Apache’s CouchDB—a true DB for the web, it uses the
JSON data exchange format to store its documents; JavaScript for
indexing, combining and transforming documents; and, HTTP for its API.
HBase—another Apache project, developed as a part
of Hadoop, this open-source, non-relational “column store” NoSQL DB is
written in Java, and provides BigTable-like capabilities.
Oracle NoSQL—Oracle’s entry into the NoSQL category.
Apache’s Cassandra DB—born at Facebook, Cassandra
is a distributed database that’s great at handling massive amounts of
structured data. Anticipate a growing application? Cassandra is
excellent at scaling up. Examples: Instagram, Comcast, Apple, and
Spotify.
Riak—an open-source key-value store database
written in Erlang. It has fault-tolerance replication and automatic data
distribution built in for excellent performance.
What database solution is right for you?
Reasons to use a SQL database
When it comes to database technology, there’s no one-size-fits-all
solution. That’s why many businesses rely on both relational and
nonrelational databases for different tasks. Even as NoSQL databases
gain popularity for their speed and scalability, there are still
situations where a highly structured SQL database may be preferable.
Here are a few reasons you might choose an SQL database:
You need to ensure ACID compliancy (Atomicity, Consistency, Isolation, Durability).
ACID compliancy reduces anomalies and protects the integrity of your
database by prescribing exactly how transactions interact with the
database. Generally, NoSQL databases sacrifice ACID compliancy for
flexibility and processing speed, but for many e-commerce and financial
applications, an ACID-compliant database remains the preferred option.
Your data is structured and unchanging. If your
business is not experiencing massive growth that would require more
servers and you’re only working with data that’s consistent, then there
may be no reason to use a system designed to support a variety of data
types and high traffic volume.
Reasons to use a NoSQL database
When all of the other components of your server-side application are
designed to be fast and seamless, NoSQL databases prevent data from
being the bottleneck. Big data is the real NoSQL motivator here, doing
things that traditional relational databases cannot. It’s driving the
popularity of NoSQL databases like MongoDB, CouchDB, Cassandra, and
HBase.
Storing large volumes of data that often have little to no structure.
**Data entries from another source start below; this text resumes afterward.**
theorem transformBody_hasCause (ht : Transforms i s.seq.sub) (op : Byte) :
    KeepsErrOrHasCause i s (transformBody (afterTransform i) op s) := by
  rcases transformBody_cases (afterTransform i) op s with ⟨hn, h⟩ | ⟨-, h⟩ <;> rw [h]
  · exact .inr ⟨.invalidTransformSize, rfl, .inr (.inl ht), hn⟩
  · exact .inl (by simp)

theorem scanBody_hasCause (hs : Scans i s.seq.sub) (op : Byte) : KeepsErrOrHasCause i s (scanBody op s) := by
  rcases scanBody_cases op s with
    ⟨hn, h⟩ | ⟨-, hl, h⟩ | ⟨-, -, -, h⟩ | ⟨-, -, hwindow, hclamped, h⟩ | ⟨-, -, -, -, h⟩ <;> rw [h]
  · exact .inr ⟨.invalidTransformSize, rfl, .inr (.inr hs), hn⟩
  · exact .inr ⟨.invalidParameter, rfl, hs, hl⟩
  · exact .inl rfl
  · exact .inr ⟨.indexOutOfRange, rfl, .inr ⟨hs, hwindow, hclamped⟩⟩
  · exact .inl (by simp)

/-- Every error that a core step raises has its cause. -/
theorem exec_hasCause (h : exec i s = .next t) : KeepsErrOrHasCause i s t := by
  have hbody {u : State} (hu : exec i s = .next u) (hc : KeepsErrOrHasCause i s u) : KeepsErrOrHasCause i s t := by
    cases hu.symm.trans h
    exact hc
  cases coreStepTo_of_exec h with
  | timesOut _ _ hr _ hspent => exact .inr ⟨.sampleTimeout, rfl, hr, hspent⟩
  | acquireRefuses _ _ ha hp => exact hbody (exec_init ha hp) (acquireInit_hasCause ha _)
  | transformRefuses _ _ ht hp => exact hbody (exec_transform ht hp) (transformBody_hasCause ht _)
  | scanRefuses _ _ hs hp => exact hbody (exec_scan hs hp) (scanBody_hasCause hs _)
  | _ => exact .inl (by simp)

/-- The commands that check their size. -/
theorem checksSize_cases {sub : Option SubOp} (h : Acquires i sub ∨ Transforms i sub ∨ Scans i sub) :
    i = .acquire ∨ i = .transform ∨ i = .scan ∨ i = .run := by
  rcases h with (h | ⟨h, -⟩) | (h | ⟨h, -⟩) | (h | ⟨h, -⟩) <;> simp [h]

end

/-- Settles O50: a step that sets ERR has the cause of the error that ERRCODE shows. -/
theorem errorCausesAreExhaustive : Obligations.ErrorCausesAreExhaustive := by
  intro i s t h hold hnew
  rcases exec_hasCause h with hkept | ⟨e, hcode, hcause⟩
  · simp [hkept, hold] at hnew
  · cases e with
    | sampleTimeout => exact .inl ⟨hcode, hcause⟩
    | invalidTransformSize =>
      obtain ⟨hcommand, hn⟩ := hcause
      exact .inr (.inl ⟨hcode, checksSize_cases hcommand, hn⟩)
    | indexOutOfRange =>
      rcases hcause with hcause | hcause
      · exact .inr (.inr (.inl ⟨hcode, hcause⟩))
      · exact .inr (.inr (.inr (.inl ⟨hcode, hcause⟩)))
    | illegalCommand => exact hcause.elim
    | invalidParameter =>
      obtain ⟨hs, hl⟩ := hcause
      exact .inr (.inr (.inr (.inr ⟨hcode, hs, scanParamsLegal_eq_false_iff.mp hl⟩)))

end Sys2Proof.Machine

namespace Sys2Proof.Machine

/-! # Reset and hazards: the statements of 70_reset_and_hazards -/

/-! ## Right after reset (70_reset_and_hazards R240) -/

/-- The register map, in the order of the offsets (10_state section 1). -/
def HostReg.registerMap : List HostReg :=
  [.id, .cmd, .status, .intEn, .errIndex, .fftSize, .sampleCount, .sampleRateHz, .biasWindowS, .windowSize,
    .centerFreqLo, .centerFreqHi, .thresholdLo, .thresholdHi, .pollLimit, .freqDivOffset, .adcMap0, .adcMap1,
    .sampleRaw, .sampleVal, .biasLo, .biasHi, .biasAccLo, .biasAccHi, .biasLenLo, .biasLenHi, .peakCount, .nMax]

/-- An idle block reads every register's value. -/
theorem readValue_reg_idle {s : State} (hidle : s.status.busy = false) (r : HostReg) :
    s.readValue r.offset = s.regWord r := by
  rw [readValue_idle hidle, State.idleRead_reg]

/-- Settles O6: the table is the register map's, and an idle block reads the values that its registers hold. -/
theorem resetRegisterValues : Obligations.ResetRegisterValues := by
  refine ⟨?table, rfl, rfl⟩
  case table =>
    change ∀ e ∈ regRows State.reset.regWord HostReg.registerMap, _
    intro e he
    obtain ⟨r, -, rfl⟩ := List.mem_map.mp he
    exact readValue_reg_idle rfl r

/-- Settles O7: right after reset nothing is stored, no command is in progress, and every bounded register is 0. -/
theorem resetMeetsInvariant : Obligations.ResetMeetsInvariant where
  capacity := by decide
  memWf := reset_mem_wf
  memRange := by simp [State.reset]
  status := by simp [State.reset, Status.reset, Status.legal]
  code := .inl rfl
  busyOp := by simp [State.reset, Status.reset, Seq.reset]
  resetIdle := fun _ => rfl
  seqLegal := trivial
  latchAgrees := by simp [State.reset, Status.reset]
  counts := by simp [State.reset, Status.reset]
  acquiring := by simp [State.acquiring, State.reset, Seq.reset]
  pastAcquire := by simp [State.pastAcquire, State.reset, Seq.reset]
  accBound := by simp [State.acquiring, State.reset, Seq.reset]
  sample := by decide
  peakCount := Nat.zero_le _
  errIndex := by simp [State.reset]
  epochs := ⟨le_rfl, le_rfl⟩

end Sys2Proof.Machine

namespace Sys2Proof.Machine

/-! ## The reset input (70_reset_and_hazards R240 to R243) -/

section
variable {s : State}

/-- A move from outside is made in the state that no longer lists it. -/
theorem step_facing_move {m : Move} (hm : m ≠ .coreTurn) (s : State) (rest : List Move) :
    step (s.facing (m :: rest)) = outsideMove m (s.facing rest) := step_move rfl hm

/-- Reset puts every register but the constant N_MAX at its reset value. -/
theorem applyReset_regWord (s : State) {r : HostReg} (hr : r ≠ .nMax) :
    (applyReset s).regWord r = State.reset.regWord r := by
  cases r with
  | nMax => exact absurd rfl hr
  | _ => rfl

/-- After reset every byte of BUF and PEAK is a free value of the new draw (70_reset_and_hazards R241; log 6). -/
theorem applyReset_byteAt (s : State) (a : Nat) :
    (applyReset s).byteAt a = Config.powerOnByte (applyReset s).memEpoch a := rfl

theorem draws_le_busRead (reg : Byte) (s : State) : s.draws ≤ (busRead reg s).draws := by
  rw [busRead_draws]
  split <;> omega

/-- Reset is `applyReset` of a state with the same constant, the same moves to come and no fewer draws. -/
theorem assertReset_eq_applyReset (inFlight : Bool) (s : State) :
    ∃ u, assertReset inFlight s = applyReset u ∧ u.nMax = s.nMax ∧ u.env = s.env ∧ s.draws ≤ u.draws := by
  rcases assertReset_cases inFlight s with h | ⟨reg, -, -, h⟩
  · exact ⟨s, h, rfl, rfl, le_rfl⟩
  · exact ⟨busRead reg s, h, busRead_nMax reg s, busRead_env reg s, draws_le_busRead reg s⟩

/-- The bytes after a reset are another draw than before it. -/
theorem assertReset_memEpoch_ne (h : s.memEpoch ≤ s.draws) (inFlight : Bool) :
    (assertReset inFlight s).memEpoch ≠ s.memEpoch := by
  obtain ⟨u, hu, -, -, hdraws⟩ := assertReset_eq_applyReset inFlight s
  rw [hu, applyReset_memEpoch]
  omega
A NoSQL database sets no limits on the types of data you can store
together, and allows you to add different new types as your needs
change. With document-based databases, you can store data in one place
without having to define what “types” of data those are in advance.
Making the most of cloud computing and storage.
Cloud-based storage is an excellent cost-saving solution, but requires
data to be easily spread across multiple servers to scale up. Using
commodity (affordable, smaller) hardware on-site or in the cloud saves
you the hassle of additional software, and NoSQL databases like
Cassandra are designed to be scaled across multiple data centers out of
the box without a lot of headaches.
Rapid development. If you’re developing within
two-week Agile sprints, cranking out quick iterations, or needing to
make frequent updates to the data structure without a lot of downtime
between versions, a relational database will slow you down. NoSQL data
doesn’t need to be prepped ahead of time.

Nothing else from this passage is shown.